I will present the minimalist camera, which uses a small number of “freeform pixels” whose shapes are automatically designed to be most information rich for the task at hand. We show that a minimalist camera can be used to monitor an indoor space with 6 pixels, estimate traffic flow with 8 pixels, and compute robot odometry with 4 pixels.
Since a minimalist camera uses a very small number of measurements (freeform pixels), it preserves privacy and can be fully powered using just the light falling on it.
Next, I will present an “irradiance camera,” which, for any environmental illumination, measures the irradiance incident on every point on a sphere. We show that this irradiance function can be accurately estimated using just 49 detectors.
Since the number of measurements are small, we show that the camera can produce video of the irradiance function while being entirely self-powered.
We conclude with our plans to use the camera to compute egomotion, solve lightweight vision tasks, and estimate sky and weather conditions.
日時: 4月8日(水) 13:15-14:45(Joint Talk 2/2)
場所:総合研究7号館 情報3講義室(1階 104)
Our ability as humans to recognize materials is critical to every action we take.
Using vision alone, we can infer whether an object will be heavy or light, rough or smooth, and even rigid or soft -- each of which determines how we interact with the object. I will present an approach to material recognition that leverages a taxonomy of materials, which is arranged by shared mechanical properties.
Our recognition model explicitly wires hierarchical relationships between materials to achieve higher performance.

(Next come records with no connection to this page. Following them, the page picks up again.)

/-- R371, R373: the host-side state of a function takes its reset values: mailbox, DMA queues, MSI-X table, error counts; and, as the
PCIe specification has it, its enables (log 54). DESIGN CHOICE (log 103): the function's read and staging latches (R9) stay; a warm reset
and PORST_N clear them. -/
def Dev.fnReset (d : Dev) (fn : Option Nat) : Dev :=
  let b := fnBase fn
  let i := fnIx fn
  let h := d.host
  let h1 := { h with mbx := Tab.set ({} : Mbx) h.mbx i (Tab.get ({} : Mbx) h.mbx i).reset, dma := Tab.keep h.dma (fun k _ => !decide (k / 16 = i)) }
  let h2 := { h1 with pba := Tab.keep h.pba (fun k _ => !decide (k / 64 = i)), msixEn := Tab.set false h.msixEn i false }
  let h3 := { h2 with bme := Tab.set false h.bme i false, mse := Tab.set false h.mse i false }
  ((({ d with host := h3, dict := { d.dict with sess := Tab.set ({} : Sess) d.dict.sess i {} } }).regsReset (b + glbBase + 0x14) (b + glbBase + 0x24)).regsReset (b + mbxBase + 0x2000) (b + mbxBase + 0x2024)).regsReset
    (b + msixBase) (b + msixBase + 0x400)

/-- R371: every function. -/
def Dev.fnResets (d : Dev) : List Nat → Dev
  | [] => d
  | n :: ns => (d.fnReset (some n)).fnResets ns

/-- R371: PF function-level reset: host-side state of the PF and every VF, grants revoked, code 48 released. -/
def Dev.pfFlr (d : Dev) : Dev :=
  let d1 := ((d.fnReset none).fnResets (upTo 32)).pathDown 0
  let d2 := { d1 with host := { d1.host with direct := 0, vfEnable := false, numVfs := 0 } }
  (d2.lckForceOwner 48 4).emptyQueues (d2.queuesOf 48)

/-- R371: PCIe hot reset or link down. -/
def Dev.hotReset (d : Dev) : Dev :=
  let d1 := d.pfFlr
  { d1 with host := { d1.host with linkUp := false } }

/-- R371: a low PERST_N resets the endpoint and counts as a link down. -/
def Dev.perst (d : Dev) : Dev :=
  let d1 := d.hotReset
  { d1 with pwr := { d1.pwr with perst := true } }

/-- R371: VF n function-level reset. -/
def Dev.vfFlr (d : Dev) (n : Nat) : Dev := (d.fnReset (some n)).ptnReset n

/-- R348, R373: the link completes training at a rate code, a width in lanes and FLIT mode. -/
def Dev.linkTrained (d : Dev) (rate width : Nat) (flit : Bool) : Dev :=
  if [3, 4, 5].contains rate && [4, 8, 16].contains width then
    (({ d with host := { d.host with linkUp := true }, pwr := { d.pwr with perst := false } }).wrN (glbBase + 8)
      (rate + 16 * width + 512 * b2n (flit || decide (rate = 5)))).event (glbBase + 0x0C) 2
  else d

/-- R350, R370, R482: the effect of a configuration-space write. It resets no partition; a path loses Bus Master Enable with it. -/
def Dev.configWrite (d : Dev) (c : CfgWrite) : Dev :=
  match c with
  | .vfEnable on => { d with host := { d.host with vfEnable := on } }
  | .numVfs n => if 1 ≤ n ∧ n ≤ 32 then { d with host := { d.host with numVfs := n } } else d
  | .mse fn on => { d with host := { d.host with mse := Tab.set false d.host.mse (fnIx fn) on } }
  | .bme fn on =>
    let d1 := { d with host := { d.host with bme := Tab.set false d.host.bme (fnIx fn) on } }
    if on = false ∧ fn = none then d1.pathDown 0 else d1
  | .msixEn fn on => { d with host := { d.host with msixEn := Tab.set false d.host.msixEn (fnIx fn) on } }

/-- R351: DOE Discovery answers vendor 0x0001 with the data object types: Discovery, SPDM and Secured SPDM, by index (log 55). -/
def Dev.doeDiscovery (d : Dev) (index : Nat) : Dev :=
  d.emit (.doe (if index < 3 then leBytes 2 1 ++ leBytes 1 index ++ leBytes 1 (if index < 2 then index + 1 else 0) else leBytes 2 0xFFFF ++ leBytes 2 0))

end Sys2Proof
end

Due to the hierarchical nature of our approach, we can recognize materials and their properties at different levels of specificity depending on the context and confidence.
While appearance conveys class-level properties of a material, touch can reveal instance-level properties. In the second part of my talk, I will present how we enable tactile robotic systems to perceive materials in real time. We show that, through simple tactile signals, we can recover the mechanical properties of an object while grasping it and adjust the force we are using to grasp it.
This allows us to use the minimum force required to grasp and lift the object, thereby mitigating the risk of damage. We conclude by showing how our approach can be used to differentiate and sort objects, for example, arranging avocados by their level of ripeness.